§ WHAT TO WORK ON:
Only one stretch of the listing below is wanted. Give it again exactly, from the line with "theorem Fits.shl (x" through the line with "theorem OwnRow.shl (x".

----

-- ==== Sys2Proof/Laws/PerInstr.lean ====
section
/-! SUPPORT. What holds of every instruction as syntax, one lemma per constructor.

`Fits`: the operands fit the fields of the format (spec 30_encoding.md R72). `OwnRow`: the encoded word is selected by the
instruction's own row of the opcode map and by no other row (R74, R75). -/

/-- Every operand fits its field (R72, R73). -/
def Sys2Proof.Laws.Fits.Statement (i : Sys2Proof.Instr) : Prop := i.wellFormed = true

/-- Of all rows of the opcode map, exactly the instruction's own selects its word (R75). -/
def Sys2Proof.Laws.OwnRow.Statement (i : Sys2Proof.Instr) : Prop :=
  (Sys2Proof.opcodeMap.filter fun r => r.selects (Sys2Proof.encode i)).map (·.mnemonic) = [Sys2Proof.mnemonicOf i]

namespace Sys2Proof.Laws

@[simp] theorem fits_reg (x : Nibble) : Operand.fits ⟨.reg, x.toNat⟩ = true := decide_eq_true x.isLt
@[simp] theorem fits_byte (nn : Byte) : Operand.fits ⟨.byte, nn.toNat⟩ = true := decide_eq_true nn.isLt
@[simp] theorem fits_addr (nnn : Addr12) : Operand.fits ⟨.addr, nnn.toNat⟩ = true := decide_eq_true nnn.isLt
@[simp] theorem fits_rows (n : Nibble) : Operand.fits ⟨.rows, n.toNat⟩ = true := decide_eq_true n.isLt

theorem Fits.cls : Fits.Statement (.cls) := by
  simp [Fits.Statement, Instr.wellFormed, Instr.operands]
theorem OwnRow.cls : OwnRow.Statement (.cls) := by
  rfl

theorem Fits.ret : Fits.Statement (.ret) := by
  simp [Fits.Statement, Instr.wellFormed, Instr.operands]
theorem OwnRow.ret : OwnRow.Statement (.ret) := by
  rfl

theorem Fits.jp (nnn : Addr12) : Fits.Statement (.jp nnn) := by
  simp [Fits.Statement, Instr.wellFormed, Instr.operands]
theorem OwnRow.jp (nnn : Addr12) : OwnRow.Statement (.jp nnn) := by
  simp [OwnRow.Statement, opcodeMap, opcodeMapFlow, opcodeMapAlu, opcodeMapMid, opcodeMapF, List.filter, OpcodeRow.selects,
    NibblePat.accepts, encode, mnemonicOf]

theorem Fits.call (nnn : Addr12) : Fits.Statement (.call nnn) := by
  simp [Fits.Statement, Instr.wellFormed, Instr.operands]
theorem OwnRow.call (nnn : Addr12) : OwnRow.Statement (.call nnn) := by
  simp [OwnRow.Statement, opcodeMap, opcodeMapFlow, opcodeMapAlu, opcodeMapMid, opcodeMapF, List.filter, OpcodeRow.selects,
    NibblePat.accepts, encode, mnemonicOf]

theorem Fits.seByte (x : Nibble) (nn : Byte) : Fits.Statement (.seByte x nn) := by
  simp [Fits.Statement, Instr.wellFormed, Instr.operands]
theorem OwnRow.seByte (x : Nibble) (nn : Byte) : OwnRow.Statement (.seByte x nn) := by
  simp [OwnRow.Statement, opcodeMap, opcodeMapFlow, opcodeMapAlu, opcodeMapMid, opcodeMapF, List.filter, OpcodeRow.selects,
    NibblePat.accepts, encode, mnemonicOf]

theorem Fits.sneByte (x : Nibble) (nn : Byte) : Fits.Statement (.sneByte x nn) := by
  simp [Fits.Statement, Instr.wellFormed, Instr.operands]
theorem OwnRow.sneByte (x : Nibble) (nn : Byte) : OwnRow.Statement (.sneByte x nn) := by
  simp [OwnRow.Statement, opcodeMap, opcodeMapFlow, opcodeMapAlu, opcodeMapMid, opcodeMapF, List.filter, OpcodeRow.selects,
    NibblePat.accepts, encode, mnemonicOf]

theorem Fits.seReg (x : Nibble) (y : Nibble) : Fits.Statement (.seReg x y) := by
  simp [Fits.Statement, Instr.wellFormed, Instr.operands]
theorem OwnRow.seReg (x : Nibble) (y : Nibble) : OwnRow.Statement (.seReg x y) := by
  simp [OwnRow.Statement, opcodeMap, opcodeMapFlow, opcodeMapAlu, opcodeMapMid, opcodeMapF, List.filter, OpcodeRow.selects,
    NibblePat.accepts, encode, mnemonicOf]

theorem Fits.ldByte (x : Nibble) (nn : Byte) : Fits.Statement (.ldByte x nn) := by
  simp [Fits.Statement, Instr.wellFormed, Instr.operands]
theorem OwnRow.ldByte (x : Nibble) (nn : Byte) : OwnRow.Statement (.ldByte x nn) := by
  simp [OwnRow.Statement, opcodeMap, opcodeMapFlow, opcodeMapAlu, opcodeMapMid, opcodeMapF, List.filter, OpcodeRow.selects,
    NibblePat.accepts, encode, mnemonicOf]

theorem Fits.addByte (x : Nibble) (nn : Byte) : Fits.Statement (.addByte x nn) := by
  simp [Fits.Statement, Instr.wellFormed, Instr.operands]
theorem OwnRow.addByte (x : Nibble) (nn : Byte) : OwnRow.Statement (.addByte x nn) := by
  simp [OwnRow.Statement, opcodeMap, opcodeMapFlow, opcodeMapAlu, opcodeMapMid, opcodeMapF, List.filter, OpcodeRow.selects,
    NibblePat.accepts, encode, mnemonicOf]

theorem Fits.ldReg (x : Nibble) (y : Nibble) : Fits.Statement (.ldReg x y) := by
  simp [Fits.Statement, Instr.wellFormed, Instr.operands]
theorem OwnRow.ldReg (x : Nibble) (y : Nibble) : OwnRow.Statement (.ldReg x y) := by
  simp [OwnRow.Statement, opcodeMap, opcodeMapFlow, opcodeMapAlu, opcodeMapMid, opcodeMapF, List.filter, OpcodeRow.selects,
    NibblePat.accepts, encode, mnemonicOf]

theorem Fits.orReg (x : Nibble) (y : Nibble) : Fits.Statement (.orReg x y) := by
  simp [Fits.Statement, Instr.wellFormed, Instr.operands]
theorem OwnRow.orReg (x : Nibble) (y : Nibble) : OwnRow.Statement (.orReg x y) := by
  simp [OwnRow.Statement, opcodeMap, opcodeMapFlow, opcodeMapAlu, opcodeMapMid, opcodeMapF, List.filter, OpcodeRow.selects,
    NibblePat.accepts, encode, mnemonicOf]

theorem Fits.andReg (x : Nibble) (y : Nibble) : Fits.Statement (.andReg x y) := by
  simp [Fits.Statement, Instr.wellFormed, Instr.operands]
theorem OwnRow.andReg (x : Nibble) (y : Nibble) : OwnRow.Statement (.andReg x y) := by
  simp [OwnRow.Statement, opcodeMap, opcodeMapFlow, opcodeMapAlu, opcodeMapMid, opcodeMapF, List.filter, OpcodeRow.selects,
    NibblePat.accepts, encode, mnemonicOf]

theorem Fits.xorReg (x : Nibble) (y : Nibble) : Fits.Statement (.xorReg x y) := by
  simp [Fits.Statement, Instr.wellFormed, Instr.operands]
theorem OwnRow.xorReg (x : Nibble) (y : Nibble) : OwnRow.Statement (.xorReg x y) := by
  simp [OwnRow.Statement, opcodeMap, opcodeMapFlow, opcodeMapAlu, opcodeMapMid, opcodeMapF, List.filter, OpcodeRow.selects,
    NibblePat.accepts, encode, mnemonicOf]

theorem Fits.addReg (x : Nibble) (y : Nibble) : Fits.Statement (.addReg x y) := by
  simp [Fits.Statement, Instr.wellFormed, Instr.operands]
theorem OwnRow.addReg (x : Nibble) (y : Nibble) : OwnRow.Statement (.addReg x y) := by
  simp [OwnRow.Statement, opcodeMap, opcodeMapFlow, opcodeMapAlu, opcodeMapMid, opcodeMapF, List.filter, OpcodeRow.selects,
    NibblePat.accepts, encode, mnemonicOf]

theorem Fits.subReg (x : Nibble) (y : Nibble) : Fits.Statement (.subReg x y) := by
  simp [Fits.Statement, Instr.wellFormed, Instr.operands]
theorem OwnRow.subReg (x : Nibble) (y : Nibble) : OwnRow.Statement (.subReg x y) := by
  simp [OwnRow.Statement, opcodeMap, opcodeMapFlow, opcodeMapAlu, opcodeMapMid, opcodeMapF, List.filter, OpcodeRow.selects,
    NibblePat.accepts, encode, mnemonicOf]

theorem Fits.shr (x : Nibble) (y : Nibble) : Fits.Statement (.shr x y) := by
  simp [Fits.Statement, Instr.wellFormed, Instr.operands]
theorem OwnRow.shr (x : Nibble) (y : Nibble) : OwnRow.Statement (.shr x y) := by
  simp [OwnRow.Statement, opcodeMap, opcodeMapFlow, opcodeMapAlu, opcodeMapMid, opcodeMapF, List.filter, OpcodeRow.selects,
    NibblePat.accepts, encode, mnemonicOf]

theorem Fits.subnReg (x : Nibble) (y : Nibble) : Fits.Statement (.subnReg x y) := by
  simp [Fits.Statement, Instr.wellFormed, Instr.operands]
theorem OwnRow.subnReg (x : Nibble) (y : Nibble) : OwnRow.Statement (.subnReg x y) := by
  simp [OwnRow.Statement, opcodeMap, opcodeMapFlow, opcodeMapAlu, opcodeMapMid, opcodeMapF, List.filter, OpcodeRow.selects,
    NibblePat.accepts, encode, mnemonicOf]

theorem Fits.shl (x : Nibble) (y : Nibble) : Fits.Statement (.shl x y) := by
  simp [Fits.Statement, Instr.wellFormed, Instr.operands]
theorem OwnRow.shl (x : Nibble) (y : Nibble) : OwnRow.Statement (.shl x y) := by
  simp [OwnRow.Statement, opcodeMap, opcodeMapFlow, opcodeMapAlu, opcodeMapMid, opcodeMapF, List.filter, OpcodeRow.selects,
    NibblePat.accepts, encode, mnemonicOf]

theorem Fits.sneReg (x : Nibble) (y : Nibble) : Fits.Statement (.sneReg x y) := by
  simp [Fits.Statement, Instr.wellFormed, Instr.operands]
theorem OwnRow.sneReg (x : Nibble) (y : Nibble) : OwnRow.Statement (.sneReg x y) := by
  simp [OwnRow.Statement, opcodeMap, opcodeMapFlow, opcodeMapAlu, opcodeMapMid, opcodeMapF, List.filter, OpcodeRow.selects,
    NibblePat.accepts, encode, mnemonicOf]

theorem Fits.ldI (nnn : Addr12) : Fits.Statement (.ldI nnn) := by
  simp [Fits.Statement, Instr.wellFormed, Instr.operands]
theorem OwnRow.ldI (nnn : Addr12) : OwnRow.Statement (.ldI nnn) := by
  simp [OwnRow.Statement, opcodeMap, opcodeMapFlow, opcodeMapAlu, opcodeMapMid, opcodeMapF, List.filter, OpcodeRow.selects,
    NibblePat.accepts, encode, mnemonicOf]

theorem Fits.jpV0 (nnn : Addr12) : Fits.Statement (.jpV0 nnn) := by
  simp [Fits.Statement, Instr.wellFormed, Instr.operands]
theorem OwnRow.jpV0 (nnn : Addr12) : OwnRow.Statement (.jpV0 nnn) := by
  simp [OwnRow.Statement, opcodeMap, opcodeMapFlow, opcodeMapAlu, opcodeMapMid, opcodeMapF, List.filter, OpcodeRow.selects,
    NibblePat.accepts, encode, mnemonicOf]

theorem Fits.rnd (x : Nibble) (nn : Byte) : Fits.Statement (.rnd x nn) := by
  simp [Fits.Statement, Instr.wellFormed, Instr.operands]
theorem OwnRow.rnd (x : Nibble) (nn : Byte) : OwnRow.Statement (.rnd x nn) := by
  simp [OwnRow.Statement, opcodeMap, opcodeMapFlow, opcodeMapAlu, opcodeMapMid, opcodeMapF, List.filter, OpcodeRow.selects,
    NibblePat.accepts, encode, mnemonicOf]

theorem Fits.drw (x : Nibble) (y : Nibble) (n : Nibble) : Fits.Statement (.drw x y n) := by
  simp [Fits.Statement, Instr.wellFormed, Instr.operands]
theorem OwnRow.drw (x : Nibble) (y : Nibble) (n : Nibble) : OwnRow.Statement (.drw x y n) := by
  simp [OwnRow.Statement, opcodeMap, opcodeMapFlow, opcodeMapAlu, opcodeMapMid, opcodeMapF, List.filter, OpcodeRow.selects,
    NibblePat.accepts, encode, mnemonicOf]

theorem Fits.skp (x : Nibble) : Fits.Statement (.skp x) := by
  simp [Fits.Statement, Instr.wellFormed, Instr.operands]
theorem OwnRow.skp (x : Nibble) : OwnRow.Statement (.skp x) := by
  simp [OwnRow.Statement, opcodeMap, opcodeMapFlow, opcodeMapAlu, opcodeMapMid, opcodeMapF, List.filter, OpcodeRow.selects,
    NibblePat.accepts, encode, mnemonicOf]

theorem Fits.sknp (x : Nibble) : Fits.Statement (.sknp x) := by
  simp [Fits.Statement, Instr.wellFormed, Instr.operands]
theorem OwnRow.sknp (x : Nibble) : OwnRow.Statement (.sknp x) := by
  simp [OwnRow.Statement, opcodeMap, opcodeMapFlow, opcodeMapAlu, opcodeMapMid, opcodeMapF, List.filter, OpcodeRow.selects,
    NibblePat.accepts, encode, mnemonicOf]

theorem Fits.ldVxDT (x : Nibble) : Fits.Statement (.ldVxDT x) := by
  simp [Fits.Statement, Instr.wellFormed, Instr.operands]
theorem OwnRow.ldVxDT (x : Nibble) : OwnRow.Statement (.ldVxDT x) := by
  simp [OwnRow.Statement, opcodeMap, opcodeMapFlow, opcodeMapAlu, opcodeMapMid, opcodeMapF, List.filter, OpcodeRow.selects,
    NibblePat.accepts, encode, mnemonicOf]

theorem Fits.ldVxK (x : Nibble) : Fits.Statement (.ldVxK x) := by
  simp [Fits.Statement, Instr.wellFormed, Instr.operands]
theorem OwnRow.ldVxK (x : Nibble) : OwnRow.Statement (.ldVxK x) := by
  simp [OwnRow.Statement, opcodeMap, opcodeMapFlow, opcodeMapAlu, opcodeMapMid, opcodeMapF, List.filter, OpcodeRow.selects,
    NibblePat.accepts, encode, mnemonicOf]

theorem Fits.ldDTVx (x : Nibble) : Fits.Statement (.ldDTVx x) := by
  simp [Fits.Statement, Instr.wellFormed, Instr.operands]
theorem OwnRow.ldDTVx (x : Nibble) : OwnRow.Statement (.ldDTVx x) := by
  simp [OwnRow.Statement, opcodeMap, opcodeMapFlow, opcodeMapAlu, opcodeMapMid, opcodeMapF, List.filter, OpcodeRow.selects,
    NibblePat.accepts, encode, mnemonicOf]

theorem Fits.ldSTVx (x : Nibble) : Fits.Statement (.ldSTVx x) := by
  simp [Fits.Statement, Instr.wellFormed, Instr.operands]
theorem OwnRow.ldSTVx (x : Nibble) : OwnRow.Statement (.ldSTVx x) := by
  simp [OwnRow.Statement, opcodeMap, opcodeMapFlow, opcodeMapAlu, opcodeMapMid, opcodeMapF, List.filter, OpcodeRow.selects,
    NibblePat.accepts, encode, mnemonicOf]

theorem Fits.addI (x : Nibble) : Fits.Statement (.addI x) := by
  simp [Fits.Statement, Instr.wellFormed, Instr.operands]
theorem OwnRow.addI (x : Nibble) : OwnRow.Statement (.addI x) := by
  simp [OwnRow.Statement, opcodeMap, opcodeMapFlow, opcodeMapAlu, opcodeMapMid, opcodeMapF, List.filter, OpcodeRow.selects,
    NibblePat.accepts, encode, mnemonicOf]

theorem Fits.ldF (x : Nibble) : Fits.Statement (.ldF x) := by
  simp [Fits.Statement, Instr.wellFormed, Instr.operands]
theorem OwnRow.ldF (x : Nibble) : OwnRow.Statement (.ldF x) := by
  simp [OwnRow.Statement, opcodeMap, opcodeMapFlow, opcodeMapAlu, opcodeMapMid, opcodeMapF, List.filter, OpcodeRow.selects,
    NibblePat.accepts, encode, mnemonicOf]

theorem Fits.ldB (x : Nibble) : Fits.Statement (.ldB x) := by
  simp [Fits.Statement, Instr.wellFormed, Instr.operands]
theorem OwnRow.ldB (x : Nibble) : OwnRow.Statement (.ldB x) := by
  simp [OwnRow.Statement, opcodeMap, opcodeMapFlow, opcodeMapAlu, opcodeMapMid, opcodeMapF, List.filter, OpcodeRow.selects,
    NibblePat.accepts, encode, mnemonicOf]

theorem Fits.storeRegs (x : Nibble) : Fits.Statement (.storeRegs x) := by
  simp [Fits.Statement, Instr.wellFormed, Instr.operands]
theorem OwnRow.storeRegs (x : Nibble) : OwnRow.Statement (.storeRegs x) := by
  simp [OwnRow.Statement, opcodeMap, opcodeMapFlow, opcodeMapAlu, opcodeMapMid, opcodeMapF, List.filter, OpcodeRow.selects,
    NibblePat.accepts, encode, mnemonicOf]

theorem Fits.loadRegs (x : Nibble) : Fits.Statement (.loadRegs x) := by
  simp [Fits.Statement, Instr.wellFormed, Instr.operands]
theorem OwnRow.loadRegs (x : Nibble) : OwnRow.Statement (.loadRegs x) := by
  simp [OwnRow.Statement, opcodeMap, opcodeMapFlow, opcodeMapAlu, opcodeMapMid, opcodeMapF, List.filter, OpcodeRow.selects,
    NibblePat.accepts, encode, mnemonicOf]

end Sys2Proof.Laws
end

----

§ EXERCISE SOLUTION:
theorem Fits.shl (x : Nibble) (y : Nibble) : Fits.Statement (.shl x y) := by
  simp [Fits.Statement, Instr.wellFormed, Instr.operands]
theorem OwnRow.shl (x : Nibble) (y : Nibble) : OwnRow.Statement (.shl x y) := by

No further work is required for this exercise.